Turkey has meanwhile insisted that countries whose citizens had joined ISIS must repatriate them.
For some it appeared as though Turkey was washing its hands of ISIS fighters in custody at the very moment it needed to keep them under a tight guard.
Many foreign governments and policymakers see Turkey’s operation as an intervention that can only favour ISIS. A good number – playing into longstanding conspiracy theories popular in the West – whisper that this is either the inevitable result of Turkish carelessness, or the consequence of a Turkish policy of covertly aiding ISIS against the SDF and the People’s Protection Units (YPG), the Kurdish militia that is its biggest component.
Turkish authorities see the YPG and SDF as a national security threat due to what it says is their links to the Kurdistan Workers’ Party (PKK), which has been fighting for self-rule in Turkey’s mainly Kurdish southeast since 1984. Both the YPG and SDF deny any organisational links to the PKK and say they have never threatened Turkey.
Burak Bilgehan Özpek, assistant professor in the department of international relations at the TOBB University of Economics and Technology said: ‘Turkey’s operation has apparently weakened YPG’s capacity, which is supposed to be used to control ISIS-held areas. ISIS is not an artificial phenomenon and it has roots in the society as well.
‘So, it has revealed security risks for the West and the region. That is why dissimilar actors from Israel to Iran, from the EU to Arab League, from China to Russia have criticised [Turkey’s] operation. Kurds may also use the ISIS card in order to preserve their autonomy in the east of Syria. So, the ISIS card is important for any actor in the region to use as a bargaining chip. Therefore, the perception of the risk is more important than the risk itself.’

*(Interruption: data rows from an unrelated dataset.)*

/-- R160, R161, R163, R442, R452, R453, R456: a host write stores its bytes and does its action; a host read returns the bytes of
the part; a signal does its action; a program of result 0 goes into the slot or the cores that it names; launch starts
the idle and faulted contexts that have an entry point; stop makes contexts idle; regions, connections and streams are opened
under numbers and removed. -/
def Obligations.HostDataAndContexts : Prop :=
  ∀ (s u : State) (q : QRef) (n : Nat) (c : HostCmd), let a := BitVec.ofNat 64 (c.arg 0)
    let w := c.arg 1
    let rest := c.arg 2 = 0 ∧ c.arg 3 = 0
    let cores := targetCores w
    (HostRuns s q 0x01 n u c → descFlag c.desc 0 = false → w < 2 ^ 19 → ctShapeOk (argCk w) (argCt w) = true → rest → spaceOf a ∈ [0, 1, 3] →
      (c.block = [] ∨ u.within n a c.block.length = true) → u.serveWriteOk n a = true → u.ctOwned n (argCk w) (argCt w) = true →
      Completes (exec (.hostWrite q) s) (fun t => Answers ((u.writeDev n (u.leadCore n) a c.block false).action n (u.hostTag n) (argCk w) (argCt w)) t c 0 0 0))
    ∧ (HostRuns s q 0x02 n u c → 0 < c.arg 2 → c.arg 2 ≤ 448 → c.arg 3 = 0 → spaceOf a ∈ [0, 1, 2, 3] → u.within n a (c.arg 2) = true →
      Completes (exec (.hostRead q) s) (fun t => BesidesReports u t ∧ t.mem = s.mem ∧ TakesEntry u t q
        ∧ ((u.func (qFunc q)).busMaster = true → .hostData (qFunc q) (BitVec.ofNat 64 w) (u.readDev n (u.leadCore n) a (c.arg 2)).1 ∈ t.out)))
    ∧ (HostRuns s q 0x03 n u c → let v := c.arg 0
      v < 2 ^ 19 → argCk v ≠ 0 → ctShapeOk (argCk v) (argCt v) = true → w = 0 → rest → u.ctOwned n (argCk v) (argCt v) = true →
      Completes (exec (.signal q) s) (fun t => Answers (u.action n (u.hostTag n) (argCk v) (argCt v)) t c 0 0 0))
    ∧ (HostRuns s q 0x04 n u c → c.arg 0 = 2 ^ 64 - 1 → fld w 15 11 = 0 → fld w 31 27 = 0 → fld w 63 38 = 0 → rest → (∀ k ∈ cores, u.inPart n k = true) →
      let l := c.block
      let code := leAt l 8 4
      let imageKeys (k off len : Nat) := (List.range len).map (fun i => scratchKey k (off + i))
      (u.imageCode n l cores false).1 = 0 →
      (bitAt (leAt l 6 2) 0 = true → Completes (exec (.programLoad q) s) (fun t =>
        Answers { u with parts := t.parts } t c 0 0 0 ∧ (t.part n).slots.find (fld w 37 32) = some ((List.range (code / 8)).map (fun i => addrAt l (64 + 8 * i)))))
      ∧ (bitAt (leAt l 6 2) 0 = false → ∀ k, cores = [k] → Completes (exec (.programLoad q) s) (fun t =>
        t.mem = ((u.writeKeys (imageKeys k (leAt l 0x10 4) (slice l 64 code).length) (slice l 64 code) false).writeKeys
          (imageKeys k (leAt l 0x14 4) (slice l (64 + code) (leAt l 0xC 4)).length) (slice l (64 + code) (leAt l 0xC 4)) false).mem
        ∧ (t.core k).entries = (List.range 8).map (fun i => leAt l (0x18 + 4 * i) 4) ∧ (∀ i, (t.ctx ⟨k, i⟩).state = .idle) ∧ t.parts = s.parts)))
    ∧ (HostRuns s q 0x05 n u c → u.coresArg n c = none → let entry (p : At) := (u.core p.core).entries.getD p.ctx 0xFFFFFFFF
      let starts (p : At) : Bool := entry p ≠ 0xFFFFFFFF && ((u.ctx p).state = .idle || (u.ctx p).state = .faulted)
      Completes (exec (.launch q) s) (fun t =>
        Answers { u with cores := t.cores } t c 0 0 (BitVec.ofNat 64 (cores.map (fun k => ((List.range 8).filter (fun i => starts ⟨k, i⟩)).length)).sum)
        ∧ ∀ p, p.ctx < 8 → if p.core ∈ cores ∧ starts p = true then
            t.ctx p = { u.ctx p with state := .ready, pc := BitVec.ofNat 64 (entry p), faultFlag := none, faultCause := 0, faultPc := 0, controller := some .lead, wait := none, stalledOn := none }
          else t.ctx p = s.ctx p))
    ∧ (HostRuns s q 0x06 n u c → u.coresArg n c = none →
      let ts := ((cores.map (fun k => (List.range 8).map (fun i => (⟨k, i⟩ : At)))).flatten).filter (fun p => (u.ctx p).state ≠ .idle)
      Completes (exec (.stop q) s) (fun t => Answers (ts.foldl State.stopCtx u) t c 0 0 (BitVec.ofNat 64 ts.length)))
    ∧ (HostRuns s q 0x12 n u c → c.arg 0 < 2 ^ 20 → w < 4 → rest → ((u.part n).objects.find (c.arg 0)).isSome → (u.net.regions.filter (fun x => x.1 / 2 ^ 32 = n)).length < 1024 →
      Completes (exec (.registerRegion q) s) (fun t => ∃ rkey, rkey < 2 ^ 32 ∧ Answers { u with net := { u.net with nextRkey := u.net.nextRkey + 1, regions := t.net.regions } } t c 0 0 (BitVec.ofNat 64 rkey)
        ∧ t.net.regions = u.net.regions.set (n * 2 ^ 32 + rkey) { object := c.arg 0, write := bitAt w 0, read := bitAt w 1 }))
    ∧ (HostRuns s q 0x13 n u c → c.arg 0 < 2 ^ 32 → w = 0 → rest → (u.net.regions.find (n * 2 ^ 32 + c.arg 0)).isSome →
      Completes (exec (.deregisterRegion q) s) (Answers { u with net := { u.net with regions := u.net.regions.del (n * 2 ^ 32 + c.arg 0) } } · c 0 0 0))
    ∧ (HostRuns s q 0x14 n u c → c.arg 0 = 0 → w = 0 → rest → 64 ≤ c.block.length → leAt c.block 0 1 < 8 → (leAt c.block 1 1 = 4 ∨ leAt c.block 1 1 = 6) →
      zeroAt c.block 2 2 = true → zeroAt c.block 0x1F 1 = true → zeroAt c.block 0x25 27 = true → (∃ i, i < 1024 ∧ u.net.conns.find (n * 4096 + i) = none) →
      Completes (exec (.connect q) s) (fun t => ∃ i, i < 1024 ∧ u.net.conns.find (n * 4096 + i) = none
        ∧ Answers { u.fresh with net := { u.net with conns := u.net.conns.set (n * 4096 + i) { params := c.block.take 64, since := s.now } } } t c 0 0 (BitVec.ofNat 64 i)))
    ∧ (HostRuns s q 0x15 n u c → c.arg 0 < 1024 → w = 0 → rest → (u.net.conns.find (n * 4096 + c.arg 0)).isSome →
      Completes (exec (.disconnect q) s) (Answers { u with net := { u.net with conns := u.net.conns.del (n * 4096 + c.arg 0) } } · c 0 0 0))
    ∧ (HostRuns s q 0x16 n u c → let k := fld (c.arg 0) 11 0
      let pair := c.arg 3
      let size := c.arg 2
      c.arg 0 < 2 ^ 15 → pair < 2 ^ 17 → fld pair 13 12 = 0 → size ≠ 0 → size % 64 = 0 → w % 64 = 0 → w + size ≤ (u.part n).stageSize * 2 ^ 20 → u.pairPart pair = some n →
      let x : Stream := { die := fld (c.arg 0) 14 12, offset := w, size := size, pair := pair, wpos := 64 * (u.pair pair).1, creditAt := s.now }
      u.stream n k = none → u.net.closed.find (streamKey n k) = none → Completes (exec (.openStream q) s) (Answers { u with net := { u.net with streams := u.net.streams.set (streamKey n k) x } } · c 0 0 0))
    ∧ (HostRuns s q 0x17 n u c → c.arg 0 < 4096 → w = 0 → rest → (u.stream n (c.arg 0)).isSome →
      Completes (exec (.closeStream q) s) (Answers { u with net := { u.net with streams := u.net.streams.del (streamKey n (c.arg 0)) } } · c 0 0 0))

Özpek said the argument that the Turkish military’s Syria offensive was damaging the fight against ISIS was being undermined by Turkey’s actions.
‘Turkey is a member of the anti-ISIS coalition and it helped the YPG to capture ISIS-held areas. In return for its contribution to the anti-ISIS coalition, Turkey believes that it has the right to fight against PKK terrorism after the defeat of ISIS’, Özpek said. ‘This policy implies that Turkey wants to take over the mission of controlling ISIS if it is allowed to invade Syria and clean its borders’.

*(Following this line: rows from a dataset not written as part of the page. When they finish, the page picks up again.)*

/-! `State.updCore` -/

@[simp] theorem State.updCore_pending (s : State) (k : Nat) (f : Core → Core) : (s.updCore k f).pending = s.pending := rfl
@[simp] theorem State.updCore_now (s : State) (k : Nat) (f : Core → Core) : (s.updCore k f).now = s.now := rfl
@[simp] theorem State.updCore_free (s : State) (k : Nat) (f : Core → Core) : (s.updCore k f).free = s.free := rfl
@[simp] theorem State.updCore_mem (s : State) (k : Nat) (f : Core → Core) : (s.updCore k f).mem = s.mem := rfl
@[simp] theorem State.updCore_poison (s : State) (k : Nat) (f : Core → Core) : (s.updCore k f).poison = s.poison := rfl
@[simp] theorem State.updCore_clusters (s : State) (k : Nat) (f : Core → Core) : (s.updCore k f).clusters = s.clusters := rfl
@[simp] theorem State.updCore_dies (s : State) (k : Nat) (f : Core → Core) : (s.updCore k f).dies = s.dies := rfl
@[simp] theorem State.updCore_units (s : State) (k : Nat) (f : Core → Core) : (s.updCore k f).units = s.units := rfl
@[simp] theorem State.updCore_parts (s : State) (k : Nat) (f : Core → Core) : (s.updCore k f).parts = s.parts := rfl
@[simp] theorem State.updCore_applyQ (s : State) (k : Nat) (f : Core → Core) : (s.updCore k f).applyQ = s.applyQ := rfl
@[simp] theorem State.updCore_row (s : State) (k : Nat) (f : Core → Core) : (s.updCore k f).row = s.row := rfl
@[simp] theorem State.updCore_tx (s : State) (k : Nat) (f : Core → Core) : (s.updCore k f).tx = s.tx := rfl
@[simp] theorem State.updCore_sync (s : State) (k : Nat) (f : Core → Core) : (s.updCore k f).sync = s.sync := rfl
@[simp] theorem State.updCore_tiers (s : State) (k : Nat) (f : Core → Core) : (s.updCore k f).tiers = s.tiers := rfl
@[simp] theorem State.updCore_link (s : State) (k : Nat) (f : Core → Core) : (s.updCore k f).link = s.link := rfl
@[simp] theorem State.updCore_host (s : State) (k : Nat) (f : Core → Core) : (s.updCore k f).host = s.host := rfl
@[simp] theorem State.updCore_net (s : State) (k : Nat) (f : Core → Core) : (s.updCore k f).net = s.net := rfl
@[simp] theorem State.updCore_errs (s : State) (k : Nat) (f : Core → Core) : (s.updCore k f).errs = s.errs := rfl
@[simp] theorem State.updCore_power (s : State) (k : Nat) (f : Core → Core) : (s.updCore k f).power = s.power := rfl
@[simp] theorem State.updCore_boot (s : State) (k : Nat) (f : Core → Core) : (s.updCore k f).boot = s.boot := rfl
@[simp] theorem State.updCore_ident (s : State) (k : Nat) (f : Core → Core) : (s.updCore k f).ident = s.ident := rfl
@[simp] theorem State.updCore_regs (s : State) (k : Nat) (f : Core → Core) : (s.updCore k f).regs = s.regs := rfl
@[simp] theorem State.updCore_mgmt (s : State) (k : Nat) (f : Core → Core) : (s.updCore k f).mgmt = s.mgmt := rfl
@[simp] theorem State.updCore_tap (s : State) (k : Nat) (f : Core → Core) : (s.updCore k f).tap = s.tap := rfl
@[simp] theorem State.updCore_out (s : State) (k : Nat) (f : Core → Core) : (s.updCore k f).out = s.out := rfl

/-! `State.updCtx` -/

@[simp] theorem State.updCtx_pending (s : State) (p : At) (f : Ctx → Ctx) : (s.updCtx p f).pending = s.pending := rfl
@[simp] theorem State.updCtx_now (s : State) (p : At) (f : Ctx → Ctx) : (s.updCtx p f).now = s.now := rfl
@[simp] theorem State.updCtx_free (s : State) (p : At) (f : Ctx → Ctx) : (s.updCtx p f).free = s.free := rfl
@[simp] theorem State.updCtx_mem (s : State) (p : At) (f : Ctx → Ctx) : (s.updCtx p f).mem = s.mem := rfl
@[simp] theorem State.updCtx_poison (s : State) (p : At) (f : Ctx → Ctx) : (s.updCtx p f).poison = s.poison := rfl
@[simp] theorem State.updCtx_clusters (s : State) (p : At) (f : Ctx → Ctx) : (s.updCtx p f).clusters = s.clusters := rfl
@[simp] theorem State.updCtx_dies (s : State) (p : At) (f : Ctx → Ctx) : (s.updCtx p f).dies = s.dies := rfl
@[simp] theorem State.updCtx_units (s : State) (p : At) (f : Ctx → Ctx) : (s.updCtx p f).units = s.units := rfl
@[simp] theorem State.updCtx_parts (s : State) (p : At) (f : Ctx → Ctx) : (s.updCtx p f).parts = s.parts := rfl
@[simp] theorem State.updCtx_applyQ (s : State) (p : At) (f : Ctx → Ctx) : (s.updCtx p f).applyQ = s.applyQ := rfl
@[simp] theorem State.updCtx_row (s : State) (p : At) (f : Ctx → Ctx) : (s.updCtx p f).row = s.row := rfl
@[simp] theorem State.updCtx_tx (s : State) (p : At) (f : Ctx → Ctx) : (s.updCtx p f).tx = s.tx := rfl
@[simp] theorem State.updCtx_sync (s : State) (p : At) (f : Ctx → Ctx) : (s.updCtx p f).sync = s.sync := rfl
@[simp] theorem State.updCtx_tiers (s : State) (p : At) (f : Ctx → Ctx) : (s.updCtx p f).tiers = s.tiers := rfl
@[simp] theorem State.updCtx_link (s : State) (p : At) (f : Ctx → Ctx) : (s.updCtx p f).link = s.link := rfl
@[simp] theorem State.updCtx_host (s : State) (p : At) (f : Ctx → Ctx) : (s.updCtx p f).host = s.host := rfl
@[simp] theorem State.updCtx_net (s : State) (p : At) (f : Ctx → Ctx) : (s.updCtx p f).net = s.net := rfl
@[simp] theorem State.updCtx_errs (s : State) (p : At) (f : Ctx → Ctx) : (s.updCtx p f).errs = s.errs := rfl
@[simp] theorem State.updCtx_power (s : State) (p : At) (f : Ctx → Ctx) : (s.updCtx p f).power = s.power := rfl
@[simp] theorem State.updCtx_boot (s : State) (p : At) (f : Ctx → Ctx) : (s.updCtx p f).boot = s.boot := rfl
@[simp] theorem State.updCtx_ident (s : State) (p : At) (f : Ctx → Ctx) : (s.updCtx p f).ident = s.ident := rfl
@[simp] theorem State.updCtx_regs (s : State) (p : At) (f : Ctx → Ctx) : (s.updCtx p f).regs = s.regs := rfl
@[simp] theorem State.updCtx_mgmt (s : State) (p : At) (f : Ctx → Ctx) : (s.updCtx p f).mgmt = s.mgmt := rfl
@[simp] theorem State.updCtx_tap (s : State) (p : At) (f : Ctx → Ctx) : (s.updCtx p f).tap = s.tap := rfl
@[simp] theorem State.updCtx_out (s : State) (p : At) (f : Ctx → Ctx) : (s.updCtx p f).out = s.out := rfl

Turkey took no responsibility for imprisoning ISIS members, he said, but would aim to repatriate them to their home countries.

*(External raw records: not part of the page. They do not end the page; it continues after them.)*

/-- A completion leaves in the module's messages what was there. -/
theorem complete_out (v : State) (r : CmdRef) (a b : BitVec 16) (w : Word) {o : Out} (ho : o ∈ v.out) : o ∈ (v.complete r a b w).out := by
  unfold State.complete
  extract_lets x n v₁ v₂ v₃ v₄
  have hflushed : o ∈ v₁.out := by
    clear_value n
    cases n with
    | none => exact ho
    | some m => exact (flushMerges_keepsQueues v m).out o ho
  have hsent : o ∈ v₄.out := (emit_keepsQueues v₃ _ _).out o hflushed
  split
  · exact (raise_keepsQueues v₄ _ _ _).out o hsent
  · exact hsent

/-! ### Host data (R442) -/

theorem hostWrite_answers (h : HostRuns s q 0x01 n u c) (hflag : descFlag c.desc 0 = false) (hword : c.arg 1 < 2 ^ 19)
    (hshape : ctShapeOk (argCk (c.arg 1)) (argCt (c.arg 1)) = true) (hrest : c.arg 2 = 0 ∧ c.arg 3 = 0)
    (hspace : spaceOf (BitVec.ofNat 64 (c.arg 0)) ∈ [0, 1, 3])
    (hwithin : c.block = [] ∨ u.within n (BitVec.ofNat 64 (c.arg 0)) c.block.length = true)
    (hserve : u.serveWriteOk n (BitVec.ofNat 64 (c.arg 0)) = true)
    (howned : u.ctOwned n (argCk (c.arg 1)) (argCt (c.arg 1)) = true) :
    Completes (exec (.hostWrite q) s) (fun t => Answers ((u.writeDev n (u.leadCore n) (BitVec.ofNat 64 (c.arg 0)) c.block false).action n
      (u.hostTag n) (argCk (c.arg 1)) (argCt (c.arg 1))) t c 0 0 0) := by
  change Completes (execHostWrite q s) _
  refine h.completes ?_
  dsimp only
  rw [if_neg ?arguments, if_neg ?rights]
  · exact complete_answers ..
  case arguments => simp [hflag, hshape, hrest]; omega
  case rights =>
    simp only [hserve, howned, hspace]
    rcases hwithin with hnil | hin
    · simp [hnil]
    · simp [hin]

theorem hostRead_returns (h : HostRuns s q 0x02 n u c) (hpos : 0 < c.arg 2) (hlen : c.arg 2 ≤ 448) (hrest : c.arg 3 = 0)
    (hspace : spaceOf (BitVec.ofNat 64 (c.arg 0)) ∈ [0, 1, 2, 3]) (hwithin : u.within n (BitVec.ofNat 64 (c.arg 0)) (c.arg 2) = true) :
    Completes (exec (.hostRead q) s) (fun t => BesidesReports u t ∧ t.mem = s.mem ∧ TakesEntry u t q
      ∧ ((u.func (qFunc q)).busMaster = true → .hostData (qFunc q) (BitVec.ofNat 64 (c.arg 1))
          (u.readDev n (u.leadCore n) (BitVec.ofNat 64 (c.arg 0)) (c.arg 2)).1 ∈ t.out)) := by
  obtain rfl := h.ref_q
  change Completes (execHostRead c.ref.q s) _
  refine h.completes ?_
  dsimp only
  rw [if_neg ?arguments, if_neg ?rights]
  case arguments => simp [hrest]; omega
  case rights => simp [hspace, hwithin]
  generalize hv : u.emit (qFunc c.ref.q) (.hostData (qFunc c.ref.q) (BitVec.ofNat 64 (c.arg 1))
    (u.readDev n (u.leadCore n) (BitVec.ofNat 64 (c.arg 0)) (c.arg 2)).1) = v
  have hreports : BesidesReports u v := hv ▸ emit_reports ..
  have hkeeps : KeepsQueues u v := hv ▸ emit_keepsQueues ..
  obtain ⟨hdone, hentry, -⟩ := complete_answers v c 0 0 0
  refine ⟨hreports.trans hdone, ?mem, ?entry, fun hmaster => ?out⟩
  case mem => exact ((hreports.trans hdone).bytes.1).trans h.besides.bytes.1
  case entry => simpa only [TakesEntry, State.queue, hkeeps.queues, State.done] using hentry
  case out =>
    refine complete_out v c.ref 0 0 0 ?_
    rw [← hv, State.emit, if_pos hmaster]
    exact List.mem_append_right _ (List.mem_singleton_self _)

theorem signal_answers (h : HostRuns s q 0x03 n u c) (hword : c.arg 0 < 2 ^ 19) (hck : argCk (c.arg 0) ≠ 0)
    (hshape : ctShapeOk (argCk (c.arg 0)) (argCt (c.arg 0)) = true) (hone : c.arg 1 = 0) (hrest : c.arg 2 = 0 ∧ c.arg 3 = 0)
    (howned : u.ctOwned n (argCk (c.arg 0)) (argCt (c.arg 0)) = true) :
    Completes (exec (.signal q) s) (fun t => Answers (u.action n (u.hostTag n) (argCk (c.arg 0)) (argCt (c.arg 0))) t c 0 0 0) := by
  change Completes (execSignal q s) _
  refine h.completes ?_
  dsimp only
  rw [if_neg ?arguments, if_neg ?rights]
  · exact complete_answers ..
  case arguments =>
    simp only [hshape, hone, hrest, Bool.or_eq_true, decide_eq_true_eq]
    rintro (((((hle | hz) | hbad) | hne) | hne) | hne)
    · omega
    · exact hck hz
    all_goals simp at *
  case rights => simp [howned]

/-! ### Programs (R163, R442) -/

/-- The instructions of an update program's image. -/
def imageWords (l : List Byte) : List Word := (List.range (leAt l 8 4 / 8)).map (fun i => addrAt l (64 + 8 * i))

/-- The bytes of a part of an image, in a core's scratchpad from an offset on. -/
def State.putBytes (u : State) (k off : Nat) (b : List Byte) : State :=
  u.writeKeys ((List.range b.length).map (fun i => scratchKey k (off + i))) b false

/-- A core's scratchpad holds the code and the data of an image. -/
def State.putProgram (u : State) (l : List Byte) (k : Nat) : State :=
  (u.putBytes k (leAt l 0x10 4) (slice l 64 (leAt l 8 4))).putBytes k (leAt l 0x14 4) (slice l (64 + leAt l 8 4) (leAt l 0xC 4))

/-- A core that holds an image: its entry points stand, its contexts are idle. -/
def Core.loaded (x : Core) (l : List Byte) : Core :=
  { x with entries := (List.range 8).map (fun i => leAt l (0x18 + 4 * i) 4), ctxs := x.ctxs.map (fun y => (y.1, { y.2 with state := .idle })) }

/-- Every context of a core that was just loaded is idle. -/
theorem Core.loaded_idle (x : Core) (l : List Byte) (i : Nat) : ((x.loaded l).ctxs.get {} i).state = .idle := by
  unfold Core.loaded
  dsimp only
  induction x.ctxs with
  | nil => rfl
  | cons y ys ih =>
    simp only [List.map_cons, Tab.get]
    split
    · rfl
    · exact ih

/-- The arguments and cores of PROGRAM_LOAD with an inline image of result 0 (R163). -/
structure LoadsProgram (u : State) (n : Nat) (c : HostCmd) : Prop where
  inlined : c.arg 0 = 2 ^ 64 - 1
  low : fld (c.arg 1) 15 11 = 0
  mid : fld (c.arg 1) 31 27 = 0
  high : fld (c.arg 1) 63 38 = 0
  rest : c.arg 2 = 0 ∧ c.arg 3 = 0
  cores : ∀ k ∈ targetCores (c.arg 1), u.inPart n k = true
  code : (u.imageCode n c.block (targetCores (c.arg 1)) false).1 = 0

theorem exec_programLoad (h : HostRuns s q 0x04 n u c) (hload : LoadsProgram u n c) :
    exec (.programLoad q) s = .next (if bitAt (leAt c.block 6 2) 0 then
        (u.updPart n (fun p => { p with slots := p.slots.set (fld (c.arg 1) 37 32) (imageWords c.block) })).done c 0
      else ((targetCores (c.arg 1)).foldl (fun v k => (v.putProgram c.block k).updCore k (fun x => x.loaded c.block)) u).done c 0) := by
  obtain ⟨hinlined, hlow, hmid, hhigh, hrest, hcores, hcode⟩ := hload
  change execProgramLoad q s = _
  refine (hostRow_runs h _).trans (congrArg _ ?_)
  dsimp only
  rw [if_neg ?arguments, if_neg ?rights]
  case arguments => simp [hinlined, hlow, hmid, hhigh, hrest]
  case rights => simpa using hcores
  rw [if_pos (by simpa using hinlined)]
  dsimp only
  generalize u.imageCode n c.block (targetCores (c.arg 1)) false = r at hcode
  obtain ⟨code, at_⟩ := r
  subst hcode
  change ite _ _ _ = _
  refine ite_congr rfl (fun _ => rfl) (fun _ => congrArg (State.done · c 0) ?_)
  exact congrArg (fun f => List.foldl f u (targetCores (c.arg 1))) (funext fun v => funext fun k => rfl)

/-- The image of an update program goes into its slot. -/
theorem programLoad_slot (h : HostRuns s q 0x04 n u c) (hload : LoadsProgram u n c) (hupdate : bitAt (leAt c.block 6 2) 0 = true) :
    Completes (exec (.programLoad q) s) (fun t => Answers { u with parts := t.parts } t c 0 0 0
      ∧ (t.part n).slots.find (fld (c.arg 1) 37 32) = some (imageWords c.block)) := by
  rw [exec_programLoad h hload, if_pos hupdate]
  refine .next ?_
  generalize hv : u.updPart n (fun p => { p with slots := p.slots.set (fld (c.arg 1) 37 32) (imageWords c.block) }) = v
  have hparts : (v.done c 0).parts = v.parts := (complete_reports v c.ref 0 0 0).parts
  have hfields : v = { u with parts := v.parts } := by rw [← hv]; rfl
  rw [hparts]
  refine ⟨hfields ▸ complete_answers v c 0 0 0, ?_⟩
  have hslots : v.part n = { u.part n with slots := (u.part n).slots.set (fld (c.arg 1) 37 32) (imageWords c.block) } := by
    rw [← hv, State.part_updPart_same]
  simp only [State.part, hparts]
  change (v.part n).slots.find _ = _
  rw [hslots]
  exact Tab.find_set_same ..

/-- The image of another program goes into the scratchpad of each core named. -/
theorem programLoad_core (h : HostRuns s q 0x04 n u c) (hload : LoadsProgram u n c) (hupdate : bitAt (leAt c.block 6 2) 0 = false)
    {k : Nat} (hone : targetCores (c.arg 1) = [k]) :
    Completes (exec (.programLoad q) s) (fun t => t.mem = (u.putProgram c.block k).mem
      ∧ (t.core k).entries = (List.range 8).map (fun i => leAt c.block (0x18 + 4 * i) 4) ∧ (∀ i, (t.ctx ⟨k, i⟩).state = .idle)
      ∧ t.parts = s.parts) := by
  rw [exec_programLoad h hload, if_neg (by simp [hupdate]), hone, List.foldl_cons, List.foldl_nil]
  refine .next ?_
  generalize hv : (u.putProgram c.block k).updCore k (fun x => x.loaded c.block) = v
  have hdone : BesidesReports v (v.done c 0) := complete_reports ..
  have hcore : (v.done c 0).core k = ((u.putProgram c.block k).core k).loaded c.block := by
    rw [State.core, hdone.cores, ← hv]
    exact State.core_updCore_same ..
  refine ⟨?mem, congrArg Core.entries hcore, fun i => ?idle, ?parts⟩
  case mem => rw [hdone.bytes.1, ← hv]; rfl
  case idle => rw [State.ctx, hcore]; exact Core.loaded_idle ..
  case parts =>
    have hput : (u.putProgram c.block k).parts = u.parts := by
      simp only [State.putProgram, State.putBytes, State.writeKeys_parts]
    rw [hdone.parts, ← hv, State.updCore_parts]
    exact hput.trans h.besides.parts

/-! ### Launch and stop (R160, R161, R442) -/

/-- A context that was started at an entry point of its core's image by the lead context (R161). -/
def Ctx.launched (x : Ctx) (entry : Nat) : Ctx :=
  { x with state := .ready, pc := BitVec.ofNat 64 entry, faultFlag := none, faultCause := 0, faultPc := 0, controller := some .lead,
           wait := none, stalledOn := none }

/-- The entry point of a context in its core's image, all ones where it has none. -/
def State.entryOf (u : State) (p : At) : Nat := (u.core p.core).entries.getD p.ctx 0xFFFFFFFF
/-- Whether LAUNCH starts a context. -/
def State.launches (u : State) (p : At) : Bool :=
  u.entryOf p ≠ 0xFFFFFFFF && ((u.ctx p).state = .idle || (u.ctx p).state = .faulted)

/-- The contexts of some cores that LAUNCH starts, with their entry points. -/
def State.launchList (u : State) (cores : List Nat) : List (At × Nat) :=
  (cores.map (fun k => (List.range 8).filterMap (fun i =>
    if u.launches ⟨k, i⟩ then some ((⟨k, i⟩ : At), u.entryOf ⟨k, i⟩) else none))).flatten

/-- Starts each context of a list at its entry point. -/
def State.startAll (u : State) (ts : List (At × Nat)) : State :=
  ts.foldl (fun v x => v.startCtx x.1 (BitVec.ofNat 64 x.2) none .lead) u

theorem State.mem_launchList (u : State) (cores : List Nat) (x : At × Nat) :
    x ∈ u.launchList cores ↔ x.1.core ∈ cores ∧ x.1.ctx < 8 ∧ u.launches x.1 = true ∧ x.2 = u.entryOf x.1 := by
  simp only [State.launchList, List.mem_flatten, List.mem_map]
  constructor
  · rintro ⟨l, ⟨k, hk, rfl⟩, hx⟩
    obtain ⟨i, hi, hsome⟩ := List.mem_filterMap.1 hx
    obtain ⟨hstarts, hpair⟩ := Option.ite_none_right_eq_some.1 hsome
    obtain rfl := Option.some.inj hpair
    exact ⟨hk, List.mem_range.1 hi, hstarts, rfl⟩
  · obtain ⟨⟨k, i⟩, e⟩ := x
    rintro ⟨hcore, hctx, hstarts, hentry⟩
    refine ⟨_, ⟨k, hcore, rfl⟩, List.mem_filterMap.2 ⟨i, List.mem_range.2 hctx, ?_⟩⟩
    rw [if_pos hstarts, ← hentry]

theorem State.mem_launchList_fst (u : State) (cores : List Nat) (p : At) :
    p ∈ (u.launchList cores).map Prod.fst ↔ p.core ∈ cores ∧ p.ctx < 8 ∧ u.launches p = true := by
  simp [State.mem_launchList]

theorem State.launchList_length (u : State) (cores : List Nat) :
    (u.launchList cores).length = (cores.map (fun k => ((List.range 8).filter (fun i => u.launches ⟨k, i⟩)).length)).sum := by
  unfold State.launchList
  rw [List.length_flatten, List.map_map]
  refine congrArg List.sum (List.map_congr_left fun k _ => ?_)
  rw [Function.comp_apply, List.length_filterMap_eq_countP, List.countP_eq_length_filter]
  refine congrArg List.length (List.filter_congr fun i _ => ?_)
  cases u.launches ⟨k, i⟩ <;> rfl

Although Western governments have condemned Turkey’s incursion into Syria, it appears there has been some movement on the issue of repatriation. Nations like Britain had stripped those who went to fight for ISIS of citizenship in a legally suspect bid to defer their return, but now repatriation is being discussed.
Britain has made steps to bring home those who never wished to go to Syria and have nowhere else to go. For the moment, this means the return of orphans of British ISIS members, but there are hints that the repatriation of fighters to face prosecution, as well as children, may soon follow.
‘I do think that there is an intent, at least again reported, that they will bring back the women at least, and all the Brits, including the men … Cases where individuals are left stateless will create a legal quagmire’, Ali said.
‘Our relationship with Turkey has become more strained. Turkey’s internal attitudes towards Syrians and refugees, and of course any persons [Turkey is] holding, has become a lot more contentious, and the threats being made by a more and more unstable authoritarian leader in Erdoğan are obviously part of the calculation’, Ali said.
‘The consequences of the forced repatriation are probably good in many ways’, Whiteside said. ‘After dodging responsibility for so long, there is a chance to get better intelligence about the networks that facilitated the original migration, and a sense of justice and accountability at home that can help prevent any future wave from Europe and elsewhere.
‘These waves have been cyclical and growing in strength’, Whiteside said. ‘This is a good antidote, but for European countries in particular, forced medicine by the Turks.’